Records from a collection
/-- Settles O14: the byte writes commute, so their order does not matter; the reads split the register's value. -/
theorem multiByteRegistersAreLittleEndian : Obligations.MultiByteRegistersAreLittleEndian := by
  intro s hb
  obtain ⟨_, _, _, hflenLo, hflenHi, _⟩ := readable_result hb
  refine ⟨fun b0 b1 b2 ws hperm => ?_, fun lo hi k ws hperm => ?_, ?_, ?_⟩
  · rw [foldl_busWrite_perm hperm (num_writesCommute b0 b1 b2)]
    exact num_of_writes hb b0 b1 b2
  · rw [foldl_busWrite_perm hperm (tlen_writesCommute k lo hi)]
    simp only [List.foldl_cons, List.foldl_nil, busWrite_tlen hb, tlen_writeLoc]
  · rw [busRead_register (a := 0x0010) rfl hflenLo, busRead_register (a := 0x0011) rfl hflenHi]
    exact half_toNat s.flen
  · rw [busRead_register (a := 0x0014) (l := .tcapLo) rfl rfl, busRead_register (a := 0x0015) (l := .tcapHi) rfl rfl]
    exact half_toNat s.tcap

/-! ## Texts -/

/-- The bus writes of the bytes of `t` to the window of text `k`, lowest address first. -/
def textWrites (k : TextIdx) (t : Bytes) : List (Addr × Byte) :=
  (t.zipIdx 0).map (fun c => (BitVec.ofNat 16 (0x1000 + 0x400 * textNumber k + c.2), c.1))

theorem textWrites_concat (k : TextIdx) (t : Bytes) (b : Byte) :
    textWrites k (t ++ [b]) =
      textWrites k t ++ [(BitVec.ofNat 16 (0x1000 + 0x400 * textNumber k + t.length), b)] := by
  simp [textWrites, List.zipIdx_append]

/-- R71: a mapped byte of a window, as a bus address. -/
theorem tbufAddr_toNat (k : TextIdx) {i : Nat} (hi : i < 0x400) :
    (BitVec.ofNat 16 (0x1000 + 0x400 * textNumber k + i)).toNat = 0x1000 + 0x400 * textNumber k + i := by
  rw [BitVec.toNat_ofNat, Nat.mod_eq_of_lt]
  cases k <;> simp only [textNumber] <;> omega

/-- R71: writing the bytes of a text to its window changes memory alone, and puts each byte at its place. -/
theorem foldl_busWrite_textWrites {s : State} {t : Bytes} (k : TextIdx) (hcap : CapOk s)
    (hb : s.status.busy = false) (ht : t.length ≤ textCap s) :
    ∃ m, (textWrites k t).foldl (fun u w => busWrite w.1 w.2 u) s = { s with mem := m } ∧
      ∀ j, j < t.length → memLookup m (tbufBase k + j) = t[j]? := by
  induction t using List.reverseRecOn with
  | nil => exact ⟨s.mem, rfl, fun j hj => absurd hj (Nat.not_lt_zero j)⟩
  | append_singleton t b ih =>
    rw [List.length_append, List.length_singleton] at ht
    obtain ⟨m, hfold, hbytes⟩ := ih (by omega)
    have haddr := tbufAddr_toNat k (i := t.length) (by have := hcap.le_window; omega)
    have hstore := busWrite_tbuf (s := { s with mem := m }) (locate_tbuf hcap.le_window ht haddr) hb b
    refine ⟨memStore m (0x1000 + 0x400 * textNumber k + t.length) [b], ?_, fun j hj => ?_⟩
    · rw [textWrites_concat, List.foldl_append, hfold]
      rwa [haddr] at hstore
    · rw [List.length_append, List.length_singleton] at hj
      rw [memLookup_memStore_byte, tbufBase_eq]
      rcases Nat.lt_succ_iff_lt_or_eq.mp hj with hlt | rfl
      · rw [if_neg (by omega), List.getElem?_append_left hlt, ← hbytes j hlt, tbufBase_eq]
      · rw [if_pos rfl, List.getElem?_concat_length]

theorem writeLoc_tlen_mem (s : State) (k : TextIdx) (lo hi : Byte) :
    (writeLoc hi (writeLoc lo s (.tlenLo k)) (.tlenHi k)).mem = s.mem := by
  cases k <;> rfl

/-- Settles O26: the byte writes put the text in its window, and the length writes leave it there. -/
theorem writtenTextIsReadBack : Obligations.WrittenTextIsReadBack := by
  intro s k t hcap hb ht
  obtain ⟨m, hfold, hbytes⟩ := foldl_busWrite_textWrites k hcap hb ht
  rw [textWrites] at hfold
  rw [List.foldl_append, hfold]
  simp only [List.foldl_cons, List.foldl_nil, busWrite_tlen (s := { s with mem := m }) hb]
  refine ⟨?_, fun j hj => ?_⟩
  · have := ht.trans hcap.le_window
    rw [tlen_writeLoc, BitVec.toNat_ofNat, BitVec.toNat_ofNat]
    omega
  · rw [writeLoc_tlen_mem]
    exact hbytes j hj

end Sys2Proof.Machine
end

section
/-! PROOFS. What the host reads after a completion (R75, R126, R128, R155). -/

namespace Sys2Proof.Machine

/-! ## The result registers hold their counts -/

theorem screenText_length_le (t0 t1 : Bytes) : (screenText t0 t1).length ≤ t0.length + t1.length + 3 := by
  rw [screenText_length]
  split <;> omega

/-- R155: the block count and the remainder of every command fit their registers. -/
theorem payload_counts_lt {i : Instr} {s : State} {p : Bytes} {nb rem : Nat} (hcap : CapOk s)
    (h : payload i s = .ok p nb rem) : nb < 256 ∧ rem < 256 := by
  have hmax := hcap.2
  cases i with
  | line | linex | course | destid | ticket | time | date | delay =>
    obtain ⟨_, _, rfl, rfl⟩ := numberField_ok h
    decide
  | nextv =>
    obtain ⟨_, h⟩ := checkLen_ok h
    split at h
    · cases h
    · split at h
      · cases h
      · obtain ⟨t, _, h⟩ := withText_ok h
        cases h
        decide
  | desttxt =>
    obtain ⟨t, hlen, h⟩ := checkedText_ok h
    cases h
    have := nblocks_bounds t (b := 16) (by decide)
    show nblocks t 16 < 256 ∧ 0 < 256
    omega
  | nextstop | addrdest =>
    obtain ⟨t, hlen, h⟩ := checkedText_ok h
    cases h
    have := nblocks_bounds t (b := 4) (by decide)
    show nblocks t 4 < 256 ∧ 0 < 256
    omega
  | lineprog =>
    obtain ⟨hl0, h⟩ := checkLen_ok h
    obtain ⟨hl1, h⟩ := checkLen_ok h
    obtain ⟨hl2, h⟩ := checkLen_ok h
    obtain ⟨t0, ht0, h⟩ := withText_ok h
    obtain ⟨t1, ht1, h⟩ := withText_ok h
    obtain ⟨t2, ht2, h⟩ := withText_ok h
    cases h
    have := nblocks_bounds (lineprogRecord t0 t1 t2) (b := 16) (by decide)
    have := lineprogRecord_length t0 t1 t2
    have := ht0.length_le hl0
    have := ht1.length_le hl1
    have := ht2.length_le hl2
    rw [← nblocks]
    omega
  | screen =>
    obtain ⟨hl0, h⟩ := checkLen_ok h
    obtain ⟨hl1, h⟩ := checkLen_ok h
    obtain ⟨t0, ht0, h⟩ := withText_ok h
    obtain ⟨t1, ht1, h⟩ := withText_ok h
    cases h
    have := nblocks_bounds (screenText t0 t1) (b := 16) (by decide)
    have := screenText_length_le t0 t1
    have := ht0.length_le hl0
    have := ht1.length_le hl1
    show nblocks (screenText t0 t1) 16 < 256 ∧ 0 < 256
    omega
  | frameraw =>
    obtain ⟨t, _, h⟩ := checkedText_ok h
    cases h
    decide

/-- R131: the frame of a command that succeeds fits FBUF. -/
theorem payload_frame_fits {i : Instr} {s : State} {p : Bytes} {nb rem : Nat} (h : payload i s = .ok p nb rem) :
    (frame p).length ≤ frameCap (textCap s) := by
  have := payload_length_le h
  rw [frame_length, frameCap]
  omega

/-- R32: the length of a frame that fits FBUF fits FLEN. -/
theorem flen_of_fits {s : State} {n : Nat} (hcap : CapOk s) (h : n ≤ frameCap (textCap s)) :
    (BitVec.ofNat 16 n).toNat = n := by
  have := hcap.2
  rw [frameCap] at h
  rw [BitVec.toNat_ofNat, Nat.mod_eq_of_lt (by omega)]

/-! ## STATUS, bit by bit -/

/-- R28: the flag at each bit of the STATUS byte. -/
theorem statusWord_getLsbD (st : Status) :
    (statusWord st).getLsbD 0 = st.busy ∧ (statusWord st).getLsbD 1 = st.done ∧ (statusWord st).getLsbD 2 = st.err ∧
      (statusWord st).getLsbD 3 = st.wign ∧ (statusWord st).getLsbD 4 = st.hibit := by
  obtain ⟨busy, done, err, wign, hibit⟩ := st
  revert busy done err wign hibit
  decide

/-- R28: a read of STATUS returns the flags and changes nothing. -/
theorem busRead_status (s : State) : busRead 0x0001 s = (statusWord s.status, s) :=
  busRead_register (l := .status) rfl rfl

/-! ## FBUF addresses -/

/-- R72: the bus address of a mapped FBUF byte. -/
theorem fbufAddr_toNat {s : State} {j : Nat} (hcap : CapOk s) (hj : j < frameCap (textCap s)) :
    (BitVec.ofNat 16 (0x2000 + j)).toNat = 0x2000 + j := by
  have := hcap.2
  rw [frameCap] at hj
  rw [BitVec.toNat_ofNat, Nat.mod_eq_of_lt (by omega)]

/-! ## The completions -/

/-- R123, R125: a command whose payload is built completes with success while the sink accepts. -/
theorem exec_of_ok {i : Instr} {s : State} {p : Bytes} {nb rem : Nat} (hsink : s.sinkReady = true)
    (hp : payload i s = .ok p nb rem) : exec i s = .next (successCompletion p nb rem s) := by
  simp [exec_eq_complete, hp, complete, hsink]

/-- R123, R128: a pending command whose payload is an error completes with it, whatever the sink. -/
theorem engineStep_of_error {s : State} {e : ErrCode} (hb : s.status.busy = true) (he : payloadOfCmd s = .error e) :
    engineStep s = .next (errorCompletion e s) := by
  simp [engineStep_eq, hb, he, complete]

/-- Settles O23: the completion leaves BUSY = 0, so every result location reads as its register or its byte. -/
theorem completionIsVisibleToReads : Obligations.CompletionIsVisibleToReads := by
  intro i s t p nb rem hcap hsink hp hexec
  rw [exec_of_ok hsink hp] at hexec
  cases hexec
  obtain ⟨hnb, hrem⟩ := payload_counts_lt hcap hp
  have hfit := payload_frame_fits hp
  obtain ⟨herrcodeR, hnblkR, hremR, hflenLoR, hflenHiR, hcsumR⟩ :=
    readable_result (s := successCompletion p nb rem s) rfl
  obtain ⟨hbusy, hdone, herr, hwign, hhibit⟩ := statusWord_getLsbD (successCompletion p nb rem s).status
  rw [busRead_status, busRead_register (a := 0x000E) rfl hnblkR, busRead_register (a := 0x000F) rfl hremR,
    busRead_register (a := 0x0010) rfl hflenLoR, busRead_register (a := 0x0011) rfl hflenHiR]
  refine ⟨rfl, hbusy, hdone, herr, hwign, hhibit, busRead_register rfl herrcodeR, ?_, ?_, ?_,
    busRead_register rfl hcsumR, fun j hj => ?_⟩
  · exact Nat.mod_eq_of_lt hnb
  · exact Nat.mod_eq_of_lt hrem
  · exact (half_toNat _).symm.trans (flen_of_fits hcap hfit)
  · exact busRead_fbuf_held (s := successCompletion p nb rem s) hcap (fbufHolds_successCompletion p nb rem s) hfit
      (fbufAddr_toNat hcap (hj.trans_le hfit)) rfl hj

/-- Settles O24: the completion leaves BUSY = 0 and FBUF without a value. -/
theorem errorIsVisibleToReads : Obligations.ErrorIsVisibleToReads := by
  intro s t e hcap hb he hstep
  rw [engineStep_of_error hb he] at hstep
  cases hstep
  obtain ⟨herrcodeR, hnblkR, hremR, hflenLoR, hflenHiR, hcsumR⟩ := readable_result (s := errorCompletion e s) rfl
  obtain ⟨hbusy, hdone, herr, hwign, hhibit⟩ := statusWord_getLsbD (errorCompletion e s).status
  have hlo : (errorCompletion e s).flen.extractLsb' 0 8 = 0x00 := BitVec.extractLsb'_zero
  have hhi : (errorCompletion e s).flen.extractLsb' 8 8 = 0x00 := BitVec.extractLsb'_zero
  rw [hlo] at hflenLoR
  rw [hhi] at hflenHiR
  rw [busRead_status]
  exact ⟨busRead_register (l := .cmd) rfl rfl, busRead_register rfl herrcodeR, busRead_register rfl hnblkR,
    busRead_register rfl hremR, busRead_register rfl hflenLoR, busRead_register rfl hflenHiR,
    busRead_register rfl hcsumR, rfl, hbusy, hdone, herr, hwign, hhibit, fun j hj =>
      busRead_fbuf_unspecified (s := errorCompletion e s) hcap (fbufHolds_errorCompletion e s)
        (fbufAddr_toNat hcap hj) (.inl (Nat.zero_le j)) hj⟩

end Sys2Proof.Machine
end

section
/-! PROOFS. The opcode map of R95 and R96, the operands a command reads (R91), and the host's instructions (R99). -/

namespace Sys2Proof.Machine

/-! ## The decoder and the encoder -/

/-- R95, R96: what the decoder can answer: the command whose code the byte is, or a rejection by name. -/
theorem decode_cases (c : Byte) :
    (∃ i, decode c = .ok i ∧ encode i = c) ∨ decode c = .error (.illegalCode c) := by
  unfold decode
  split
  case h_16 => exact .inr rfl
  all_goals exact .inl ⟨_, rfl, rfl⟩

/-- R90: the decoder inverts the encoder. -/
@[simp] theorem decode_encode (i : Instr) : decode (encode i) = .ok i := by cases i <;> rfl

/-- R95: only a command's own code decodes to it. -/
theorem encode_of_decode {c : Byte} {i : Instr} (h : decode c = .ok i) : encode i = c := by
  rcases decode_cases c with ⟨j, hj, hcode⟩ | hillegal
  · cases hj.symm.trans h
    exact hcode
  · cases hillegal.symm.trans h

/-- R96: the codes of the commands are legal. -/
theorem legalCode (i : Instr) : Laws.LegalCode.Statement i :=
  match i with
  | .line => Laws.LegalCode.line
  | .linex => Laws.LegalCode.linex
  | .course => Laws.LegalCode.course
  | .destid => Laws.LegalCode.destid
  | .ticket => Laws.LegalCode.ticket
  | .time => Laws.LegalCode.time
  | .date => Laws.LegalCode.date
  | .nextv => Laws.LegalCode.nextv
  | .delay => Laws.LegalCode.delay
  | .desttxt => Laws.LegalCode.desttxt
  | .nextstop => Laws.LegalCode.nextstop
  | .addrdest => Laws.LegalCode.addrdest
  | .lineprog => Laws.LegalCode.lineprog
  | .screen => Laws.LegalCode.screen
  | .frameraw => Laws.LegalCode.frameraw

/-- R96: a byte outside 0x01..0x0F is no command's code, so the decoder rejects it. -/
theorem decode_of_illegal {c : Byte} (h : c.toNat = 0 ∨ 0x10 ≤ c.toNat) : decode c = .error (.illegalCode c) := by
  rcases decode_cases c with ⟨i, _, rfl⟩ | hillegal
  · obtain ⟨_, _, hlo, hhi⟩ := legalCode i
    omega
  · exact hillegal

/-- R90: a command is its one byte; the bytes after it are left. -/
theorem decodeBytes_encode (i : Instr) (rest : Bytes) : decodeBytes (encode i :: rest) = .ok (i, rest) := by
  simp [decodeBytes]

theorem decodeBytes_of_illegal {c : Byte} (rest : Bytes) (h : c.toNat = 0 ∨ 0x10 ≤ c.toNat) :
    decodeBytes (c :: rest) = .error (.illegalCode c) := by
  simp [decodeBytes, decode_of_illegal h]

...

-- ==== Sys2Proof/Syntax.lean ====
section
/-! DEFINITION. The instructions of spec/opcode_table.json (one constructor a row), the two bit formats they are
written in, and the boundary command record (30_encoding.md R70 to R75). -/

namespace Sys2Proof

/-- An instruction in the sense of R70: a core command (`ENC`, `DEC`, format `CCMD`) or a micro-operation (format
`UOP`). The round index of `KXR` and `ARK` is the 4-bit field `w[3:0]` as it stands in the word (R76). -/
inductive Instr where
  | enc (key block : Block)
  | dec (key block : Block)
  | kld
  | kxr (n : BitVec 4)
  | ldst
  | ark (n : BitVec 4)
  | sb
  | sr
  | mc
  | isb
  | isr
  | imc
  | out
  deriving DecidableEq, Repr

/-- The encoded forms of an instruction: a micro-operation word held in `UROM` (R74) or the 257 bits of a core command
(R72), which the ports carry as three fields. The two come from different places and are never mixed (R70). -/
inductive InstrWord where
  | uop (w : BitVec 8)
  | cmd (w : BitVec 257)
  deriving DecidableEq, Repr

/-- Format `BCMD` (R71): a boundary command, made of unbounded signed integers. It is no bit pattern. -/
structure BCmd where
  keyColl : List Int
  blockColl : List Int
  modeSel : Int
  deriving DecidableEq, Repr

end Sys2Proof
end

==

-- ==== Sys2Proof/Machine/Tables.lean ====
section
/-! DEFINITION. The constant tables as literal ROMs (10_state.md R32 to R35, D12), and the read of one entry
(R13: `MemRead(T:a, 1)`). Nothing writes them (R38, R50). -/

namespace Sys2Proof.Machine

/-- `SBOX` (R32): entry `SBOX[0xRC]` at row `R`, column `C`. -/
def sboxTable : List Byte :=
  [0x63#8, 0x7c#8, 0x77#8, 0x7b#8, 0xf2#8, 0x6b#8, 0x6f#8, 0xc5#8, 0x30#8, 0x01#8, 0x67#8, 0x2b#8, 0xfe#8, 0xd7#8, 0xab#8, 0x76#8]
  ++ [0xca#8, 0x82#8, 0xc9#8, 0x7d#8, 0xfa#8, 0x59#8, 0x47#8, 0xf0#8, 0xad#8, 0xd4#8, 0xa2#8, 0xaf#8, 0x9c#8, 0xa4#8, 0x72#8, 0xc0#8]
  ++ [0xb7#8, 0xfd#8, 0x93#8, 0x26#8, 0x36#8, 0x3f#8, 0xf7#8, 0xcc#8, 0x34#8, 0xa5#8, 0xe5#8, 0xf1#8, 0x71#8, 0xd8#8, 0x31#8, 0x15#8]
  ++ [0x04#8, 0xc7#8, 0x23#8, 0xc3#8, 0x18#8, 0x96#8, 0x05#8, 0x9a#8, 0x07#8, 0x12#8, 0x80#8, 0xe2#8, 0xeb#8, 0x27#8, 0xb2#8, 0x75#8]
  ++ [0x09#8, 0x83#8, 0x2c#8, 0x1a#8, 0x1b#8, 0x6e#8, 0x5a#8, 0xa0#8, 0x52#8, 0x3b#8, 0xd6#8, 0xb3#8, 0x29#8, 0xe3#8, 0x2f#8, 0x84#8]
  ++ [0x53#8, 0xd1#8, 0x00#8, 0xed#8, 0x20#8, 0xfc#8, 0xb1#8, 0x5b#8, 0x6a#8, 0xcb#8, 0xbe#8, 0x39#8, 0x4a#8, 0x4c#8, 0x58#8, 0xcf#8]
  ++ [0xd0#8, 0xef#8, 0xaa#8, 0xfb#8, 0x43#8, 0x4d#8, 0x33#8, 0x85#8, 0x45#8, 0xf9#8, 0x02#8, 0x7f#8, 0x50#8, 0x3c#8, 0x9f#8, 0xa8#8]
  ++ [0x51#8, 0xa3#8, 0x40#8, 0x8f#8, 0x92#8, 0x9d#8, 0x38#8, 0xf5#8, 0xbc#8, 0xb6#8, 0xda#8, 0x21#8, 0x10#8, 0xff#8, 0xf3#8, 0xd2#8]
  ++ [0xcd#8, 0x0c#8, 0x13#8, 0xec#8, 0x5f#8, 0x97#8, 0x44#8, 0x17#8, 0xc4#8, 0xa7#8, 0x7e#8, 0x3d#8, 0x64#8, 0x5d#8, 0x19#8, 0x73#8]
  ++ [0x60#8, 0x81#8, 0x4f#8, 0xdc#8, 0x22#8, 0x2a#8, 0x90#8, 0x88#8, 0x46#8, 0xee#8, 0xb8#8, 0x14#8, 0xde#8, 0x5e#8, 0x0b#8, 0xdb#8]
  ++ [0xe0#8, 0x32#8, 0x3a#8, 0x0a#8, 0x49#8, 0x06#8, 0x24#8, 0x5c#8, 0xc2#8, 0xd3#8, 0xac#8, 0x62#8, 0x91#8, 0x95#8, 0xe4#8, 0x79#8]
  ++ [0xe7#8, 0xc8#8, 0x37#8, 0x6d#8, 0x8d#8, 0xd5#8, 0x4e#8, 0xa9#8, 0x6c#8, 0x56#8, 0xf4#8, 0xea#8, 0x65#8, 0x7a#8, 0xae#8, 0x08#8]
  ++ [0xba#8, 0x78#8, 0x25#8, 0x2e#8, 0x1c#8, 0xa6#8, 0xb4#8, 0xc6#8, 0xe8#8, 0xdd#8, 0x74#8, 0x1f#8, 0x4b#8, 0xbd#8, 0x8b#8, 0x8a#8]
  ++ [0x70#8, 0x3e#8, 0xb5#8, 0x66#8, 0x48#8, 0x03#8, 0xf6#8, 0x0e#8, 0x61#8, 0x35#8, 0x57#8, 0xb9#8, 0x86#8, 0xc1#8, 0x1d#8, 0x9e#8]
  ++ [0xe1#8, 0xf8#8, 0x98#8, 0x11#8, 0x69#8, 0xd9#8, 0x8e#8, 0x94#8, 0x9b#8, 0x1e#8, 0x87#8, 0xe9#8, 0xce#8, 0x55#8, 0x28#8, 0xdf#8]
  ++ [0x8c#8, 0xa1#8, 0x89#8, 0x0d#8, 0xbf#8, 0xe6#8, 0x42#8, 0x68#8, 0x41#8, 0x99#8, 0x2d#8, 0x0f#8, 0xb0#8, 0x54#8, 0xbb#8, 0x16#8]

TASK STATEMENT:
Copy the lines of the data above exactly as written, beginning with the line containing "register's value. -/" and ending with the line containing "## Texts -/", and leave out all other lines.

EXERCISE RESULT:
/-- Settles O14: the byte writes commute, so their order does not matter; the reads split the register's value. -/
theorem multiByteRegistersAreLittleEndian : Obligations.MultiByteRegistersAreLittleEndian := by
  intro s hb
  obtain ⟨_, _, _, hflenLo, hflenHi, _⟩ := readable_result hb
  refine ⟨fun b0 b1 b2 ws hperm => ?_, fun lo hi k ws hperm => ?_, ?_, ?_⟩
  · rw [foldl_busWrite_perm hperm (num_writesCommute b0 b1 b2)]
    exact num_of_writes hb b0 b1 b2
  · rw [foldl_busWrite_perm hperm (tlen_writesCommute k lo hi)]
    simp only [List.foldl_cons, List.foldl_nil, busWrite_tlen hb, tlen_writeLoc]
  · rw [busRead_register (a := 0x0010) rfl hflenLo, busRead_register (a := 0x0011) rfl hflenHi]
    exact half_toNat s.flen
  · rw [busRead_register (a := 0x0014) (l := .tcapLo) rfl rfl, busRead_register (a := 0x0015) (l := .tcapHi) rfl rfl]
    exact half_toNat s.tcap

/-! ## Texts -/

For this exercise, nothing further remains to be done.